### TO DO
How do the lines below between the ones holding "theorem witness_StepRunsFrontCommand (h" and "h (.echo .pf0 1 [5]) [.tCue]", inclusive, read? Give them again exactly, with no other lines.

Start of SUPPLIED RECORDS

-- ==== Sys2Proof/Tests/WitnessShared.lean ====
section
/-! SUPPORT. Witnesses: the shared checks, handles, rings and invariants. For every clause that has conditions, a state and
operands that meet all of them together; each theorem applies a statement there, so its proof is the check that they hold. -/

namespace Sys2Proof.Tests

open Sys2Proof.Machine

set_option Elab.async false

theorem witness_ShortRequestsEndWithBadArg (h : Obligations.ShortRequestsEndWithBadArg) :
    Runs (.watchSet .pf1 0 (List.replicate 16 0)) up ∧ Runs (.senseConfig .sideband 0 []) State.reset := by
  refine ⟨⟨_, h (.watchSet, 17) ?_ _ _ _ _ ?_ ?_⟩, ⟨_, h (.senseConfig, 9) ?_ _ _ _ _ ?_ ?_⟩⟩
  all_goals first | decide +kernel | (simp only [zordinCommandsHigh, zordinCommandsLow, stagehandCommands]; simp)

theorem witness_OthersAreDeniedWhatIsPf0s (h : Obligations.OthersAreDeniedWhatIsPf0s) :
    Runs (.joinStart .sideband 31 []) up ∧ Runs (.watchSet .pf1 0 (List.replicate 17 0)) State.reset := by
  refine ⟨⟨_, h (.joinStart, 0) ?_ _ _ _ _ ?_ ?_ ?_⟩, ⟨_, h (.watchSet, 17) ?_ _ _ _ _ ?_ ?_ ?_⟩⟩
  all_goals first | decide +kernel | (simp only [pf0Commands]; simp)

theorem witness_Pf1CreatesAndDestroysNothing (h : Obligations.Pf1CreatesAndDestroysNothing) :
    Runs (.graphCreate .pf1 0 []) up ∧ Runs (.sensorDestroy .pf1 0 [handle 8 0]) sensing := by
  refine ⟨⟨_, h (.graphCreate, 0) ?_ _ _ _ ?_ ?_⟩, ⟨_, h (.sensorDestroy, 1) ?_ _ _ _ ?_ ?_⟩⟩
  all_goals first | decide +kernel | (simp only [channelCommands]; simp)

theorem witness_CommandsEndWithNotReady (h : Obligations.CommandsEndWithNotReady) :
    Runs (.joinStatus .pf0 0 []) State.reset ∧ Runs (.echo .pf0 0 []) { up with start := { up.start with recovery := true } } := by
  refine ⟨⟨_, h.1 (.joinStatus, 0) ?_ _ _ _ ?_ ?_ ?_⟩, ⟨_, h.2 (.echo, 0) ?_ _ _ _ ?_ ?_ ?_⟩⟩
  all_goals first | decide +kernel | (simp only [zordinCommandsHigh, zordinCommandsLow, stagehandCommands]; simp)

theorem witness_CurtainSilencesZordin (h : Obligations.CurtainSilencesZordin) : Runs (.joinStatus .pf0 0 []) (powered .curtain id) := by
  refine ⟨_, h (.joinStatus, 0) ?_ _ _ _ _ ?_⟩
  all_goals first | decide +kernel | (simp only [zordinCommandsHigh, zordinCommandsLow]; simp)

theorem witness_StepRunsFrontCommand (h : Obligations.StepRunsFrontCommand) :
    step { up with pending := [.echo .pf0 1 [5], .tCue] } = exec (.echo .pf0 1 [5]) { up with pending := [.tCue] } :=
  h (.echo .pf0 1 [5]) [.tCue] { up with pending := [.echo .pf0 1 [5], .tCue] } rfl

theorem witness_IdleStepPassesOneCycle (h : Obligations.IdleStepPassesOneCycle) : step State.reset = .next (advance 1 State.reset) :=
  (h State.reset rfl).1

theorem witness_CommandsKeepQueueAndTime (h : Obligations.CommandsKeepQueueAndTime) :
    (after (.echo .pf0 1 [5]) { ringing with pending := [.tCue] }).pending = [.tCue] :=
  (h (.echo .pf0 1 [5]) { ringing with pending := [.tCue] } _ rfl).1

theorem witness_StepKeepsSound (h : Obligations.StepKeepsSound) :
    Sound (advance 1 State.reset) ∧ Sound (after (.mboxEnable 0) State.reset) :=
  ⟨h State.reset _ reset_sound rfl, h { State.reset with pending := [.mboxEnable 0] } _ reset_sound rfl⟩

theorem witness_NullHandleNamesNoChannel (h : Obligations.NullHandleNamesNoChannel) :
    checkHandle .larderPool 0 up = .error .badArg ∧ liveHandle 0x0C 0 up ≠ 0 :=
  ⟨h.1 _ _, h.2 .larderPool 0 up reset_sound.2.2.2 (by decide +kernel) (by decide +kernel)⟩

theorem witness_BadHandlesAreTurnedAway (h : Obligations.BadHandlesAreTurnedAway) :
    Runs (.groupDestroy .pf0 0 [handle 0x0D 0]) up ∧ Runs (.groupDestroy .pf0 0 [handle 1 256]) up ∧
    Runs (.groupDestroy .pf0 0 [handle 1 255]) up ∧ Runs (.sensorDestroy .pf0 0 [w [(26, 8), (16, 1)]]) sensing := by
  have g := h (.groupDestroy, .expressGroup, 1, false) (by simp [handleCommands])
  have e := h (.sensorDestroy, .sensor, 1, true) (by simp [handleCommands])
  refine ⟨⟨_, (g _ _ _ ?_ ?_).1 ?_⟩, ⟨_, (g _ _ _ ?_ ?_).2.1 ?_ ?_⟩, ⟨_, (g _ _ _ ?_ ?_).2.2 ?_ ?_ ?_⟩,
    ⟨_, (e _ _ _ ?_ ?_).2.2 ?_ ?_ ?_⟩⟩ <;>
    (try unfold CanRun) <;> decide +kernel

theorem witness_NewChannelsTakeTheLowestFreeIndex (h : Obligations.NewChannelsTakeTheLowestFreeIndex) :
    ¬ taken .larderPool 5 up ∧ taken .parseGraph 3 lastGraph :=
  ⟨((h.2 .larderPool up).1 5 (by decide +kernel)).2.1, (h.2 .parseGraph lastGraph).2 (by decide +kernel) 3 (by decide +kernel)⟩

theorem witness_DestroyEndsItsHandle (h : Obligations.DestroyEndsItsHandle) :
    checkHandle .parseGraph (w [(26, 6), (16, 1023), (0, 3)]) (closeChan .parseGraph 3 lastGraph) = .error .staleHandle :=
  (h .parseGraph _ lastGraph 3 (by unfold soundChans; decide +kernel) (by decide +kernel)).1

theorem witness_MailboxRegistersComplete (h : Obligations.MailboxRegistersComplete) :
    Runs (.mboxEnable 0) up ∧ Runs (.mboxEnable 1) ringing ∧ Runs (.mboxCmdPi 0 32) ringing ∧ Runs (.mboxCmdPi 0 33) ringing ∧
    Runs (.mboxRspCi 0 0) ringing ∧ Runs (.mboxRspCi 0 1) ringing ∧ Runs (.mboxNtfCi 1 0) ringing ∧ Runs (.mboxNtfCi 1 1) ringing ∧
    Runs (.registerWrite 0 0 1) up ∧ exec (.registerWrite 0 0 2) up = exec (.mboxDisable 0) up ∧ Runs (.registerWrite 0 0x20 32) ringing ∧
    Runs (.registerWrite 0 0x2C 0) ringing ∧ Runs (.registerWrite 1 0x34 0) ringing ∧
    exec (.registerWrite 1 0x31000 1) up = exec (.timeCapture 1) up ∧ exec (.registerWrite 0 0x31028 1) up = exec .tsqOvfClear up ∧
    Runs (.registerWrite 0 0x31000 2) up ∧ Runs (.registerWrite 1 0x31028 1) up ∧
    exec (.registerWrite 0 (0x40000 + 0x400 * 255) 5) up = exec (.hqTxPi 0 255 5) up ∧
    Runs (.registerWrite 0 0x1C 7) ringing ∧ Runs (.registerWrite 0 0x8 0xFFFFFFFF) up ∧ Runs (.registerWrite 0 0x1C 7) up ∧
    Runs (.registerWrite 1 0x38 15) up ∧ Runs (.registerWrite 0 0x1101C 1) up ∧ Runs (.registerWrite 0 0x11020 1) up ∧
    Runs (.registerWrite 0 0x10002 1) up ∧ Runs (.quarantineExpiry 6 3) (closeChan .parseGraph 3 lastGraph) ∧
    Runs (.quarantineExpiry 6 2) lastGraph := by
  obtain ⟨h1, h2, h3, h4, h5, h6, h7, h8, h9, h10, h11, h12, h13, h14, h15, h16, h17, h18, h19, h20, h21, h22, h23, h24, h25⟩ := h
  refine ⟨⟨_, h1 0 up ?_⟩, ⟨_, h2 1 ringing ?_⟩, ⟨_, h3 0 32 ringing ?_⟩, ⟨_, h4 0 33 ringing ?_⟩, ⟨_, h5 0 0 ringing ?_⟩,
    ⟨_, h6 0 1 ringing ?_⟩, ⟨_, h7 1 0 ringing ?_⟩, ⟨_, h8 1 1 ringing ?_⟩, ⟨_, (h9 0 1 (by decide) up).trans (h1 0 up ?_)⟩,
    h10 0 2 (by decide) up, ⟨_, (h11 0 32 ringing).trans (h3 0 32 ringing ?_)⟩, ⟨_, (h12 0 0 ringing).trans (h5 0 0 ringing ?_)⟩,
    ⟨_, (h13 1 0 ringing).trans (h7 1 0 ringing ?_)⟩, h14 1 1 (by decide) up, h15 1 (by decide) up, ⟨_, (h16 0 2 (by decide)).1 up⟩,
    ⟨_, h17 1 up⟩, (h18 0 255 5 up (by decide)).1, ⟨_, h19 0 0x1C 7 ringing ?_⟩, ⟨_, h20 0 0x8 0xFFFFFFFF up ?_⟩, ⟨_, h20 0 0x1C 7 up ?_⟩,
    ⟨_, h21 1 15 up⟩, ⟨_, h22 0 0x1101C 1 (by decide) (by decide) (by decide) up⟩, ⟨_, h23 0 0x11020 1 (by decide) up⟩,
    ⟨_, h23 0 0x10002 1 (by decide) up⟩, ⟨_, h24 6 3 _ ?_⟩, ⟨_, h25 6 2 _ ?_⟩⟩ <;> decide +kernel

theorem witness_DisablingAMailboxStopsIt (h : Obligations.DisablingAMailboxStopsIt) :
    Runs (.commandTake .pf0 (slotOf 0x0101 31)) (after (.mboxDisable 0) commanded) := by
  obtain ⟨t, ht, _, _, _, hc, _⟩ := h 0 commanded
  have e : after (.mboxDisable 0) commanded = t := by unfold after; rw [ht]; rfl
  rw [e]
  exact ⟨_, hc (by decide) _⟩

theorem witness_TakingACommandCompletes (h : Obligations.TakingACommandCompletes) :
    Runs (.commandTake .pf0 (slotOf 0x0101 31)) commanded ∧ Runs (.commandTake .pf1 (slotOf 0x0101 31)) ringing ∧
    Runs (.commandTake .sideband []) (sideways 0x1007 [⟨0, 0⟩, ⟨1, 0⟩, ⟨2, 0⟩]) ∧
    Runs (.commandTake .sideband []) (sideways 0x1007 [⟨0, 0⟩, ⟨1, 0⟩, ⟨2, 0⟩, ⟨3, 0⟩]) := by
  obtain ⟨h1, h2, h3, h4⟩ := h
  refine ⟨⟨_, h1 0 _ (by decide) _ (by unfold canTake; decide +kernel)⟩, ⟨_, h2 1 _ (by decide) _ (by unfold canTake; decide +kernel)⟩,
    doesWhen_runs (h3 _) ?_, doesWhen_runs (h4 _) ?_⟩ <;>
    decide +kernel

theorem witness_UnknownOpcodesEndWithBadOpcode (h : Obligations.UnknownOpcodesEndWithBadOpcode) :
    Runs (.commandTake .pf0 (slotOf 0x0107 31)) commanded ∧ Runs (.commandTake .sideband []) (sideways 0x1100 []) := by
  obtain ⟨h1, h2, h3⟩ := h
  refine ⟨⟨_, (h2 0 _ _ ?_ ?_ ?_ ?_).1⟩, ⟨_, (h3 _ _ ?_ ?_ ?_ ?_ ?_).1⟩⟩ <;> (try unfold canTake) <;> (try rw [← h1]) <;> decide +kernel

theorem witness_RepeatedTagsAreNotExecuted (h : Obligations.RepeatedTagsAreNotExecuted) :
    Runs (.commandTake .pf0 (slotOf 0x0101 31)) outstanding ∧ Runs (.commandTake .sideband []) (sideways 0x0101 [⟨31, 0x0101⟩]) := by
  refine ⟨⟨_, (h.1 0 _ _ ?_ ?_ ?_).1⟩, ⟨_, (h.2 _ _ ?_ ?_ ?_ ?_).1⟩⟩ <;> (try unfold canTake) <;> decide +kernel

theorem witness_ResponsesLieInTheirSlots (h : Obligations.ResponsesLieInTheirSlots) :
    (answered .pf0 31 .ok (List.replicate 127 1) ringing).zordin.pf0.rspPi = 1 :=
  (h 31 .ok (List.replicate 127 1) ringing (by decide +kernel) (by decide +kernel) (by decide +kernel) (by decide +kernel)
    (by decide +kernel) (by decide +kernel) (by decide +kernel)).1

theorem witness_ResponsesAreDiscardedOrHeld (h : Obligations.ResponsesAreDiscardedOrHeld) :
    (respond .pf0 0 .ok [1] up).hostMem = up.hostMem ∧ (funcBox 0 (respond .pf0 0 .ok [1] fullRing)).rspHeld = true :=
  ⟨(h.1 0 0 .ok [1] up (by decide) (by decide +kernel)).1,
    (h.2 0 0 .ok [1] fullRing [] (by decide) (by decide +kernel) (by decide +kernel) (by decide +kernel)).2.1⟩

theorem witness_NewTasksJoinTheLeastLoadedCore (h : Obligations.NewTasksJoinTheLeastLoadedCore) :
    ∃ i, i < up.zordin.sched.cores.length ∧ ∀ k, k < i →
      readyAbove 40 (up.zordin.sched.cores.getD i coreQueueReset) < readyAbove 40 (up.zordin.sched.cores.getD k coreQueueReset) := by
  obtain ⟨i, h1, _, h3, _⟩ := h 40 7 up (by decide +kernel)
  exact ⟨i, h1, h3⟩

theorem witness_HostWritesReadBack (h : Obligations.HostWritesReadBack) :
    Runs (.mboxEnable 0) up ∧ Runs (.mboxEnable 1) ringing ∧ Runs (.mboxCmdPi 0 32) ringing ∧ Runs (.mboxCmdPi 0 33) ringing ∧
    Runs (.mboxRspCi 0 0) ringing ∧ Runs (.mboxRspCi 0 1) ringing ∧ Runs (.mboxNtfCi 1 0) ringing ∧ Runs (.mboxNtfCi 1 1) ringing ∧
    Runs (.registerWrite 0 0x18 0xFFFFFFFF) up ∧ Runs (.registerWrite 1 0xC 7) up ∧ Runs (.registerWrite 0 0x1C 7) ringing ∧
    Runs (.registerWrite 1 0x80000 7) up ∧ Runs (.commandTake .pf0 (slotOf 0x0101 31)) commanded ∧
    Runs (.commandTake .sideband []) (sideways 0x1007 [⟨0, 0⟩, ⟨1, 0⟩, ⟨2, 0⟩]) ∧
    Runs (.quarantineExpiry 6 3) (closeChan .parseGraph 3 lastGraph) := by
  obtain ⟨h1, h2, h3, h4, h5, h6, h7, h8, h9, h10, h11, h12, h13, h14, h15⟩ := h
  refine ⟨⟨_, (h1 0 up ?_ ?_).choose_spec.1⟩, ⟨_, h2 1 ringing ?_ ?_⟩, ⟨_, (h3 0 32 ringing ?_ ?_).choose_spec.1⟩,
    ⟨_, (h4 0 33 ringing ?_ ?_).choose_spec.1⟩, ⟨_, (h5 0 0 ringing ?_ ?_).choose_spec.1⟩, ⟨_, (h6 0 1 ringing ?_ ?_).choose_spec.1⟩,
    ⟨_, (h7 1 0 ringing ?_ ?_).choose_spec.1⟩, ⟨_, (h8 1 1 ringing ?_ ?_).choose_spec.1⟩,
    ⟨_, (h9 0 0x18 0xFFFFFFFF up ?_ ?_ ?_).choose_spec.1⟩, ⟨_, (h10 1 0xC 7 up ?_ ?_ ?_).choose_spec.1⟩, ⟨_, h11 0 0x1C 7 ringing ?_ ?_ ?_⟩,
    ⟨_, h12 1 0x80000 7 up ?_ ?_⟩, ⟨_, (h13 0 (slotOf 0x0101 31) commanded ?_ ?_).choose_spec.1⟩,
    ⟨_, (h14 [] (sideways 0x1007 [⟨0, 0⟩, ⟨1, 0⟩, ⟨2, 0⟩]) _ _ rfl ?_ ?_).choose_spec.1⟩,
    ⟨_, (h15 6 3 (closeChan .parseGraph 3 lastGraph) ?_ ?_).choose_spec.1⟩⟩ <;>
    (try unfold canTake) <;> (try unfold soundChans) <;> decide +kernel

end Sys2Proof.Tests
end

End of SUPPLIED RECORDS

### RESPONSE FOR THIS EXERCISE
theorem witness_StepRunsFrontCommand (h : Obligations.StepRunsFrontCommand) :
    step { up with pending := [.echo .pf0 1 [5], .tCue] } = exec (.echo .pf0 1 [5]) { up with pending := [.tCue] } :=
  h (.echo .pf0 1 [5]) [.tCue] { up with pending := [.echo .pf0 1 [5], .tCue] } rfl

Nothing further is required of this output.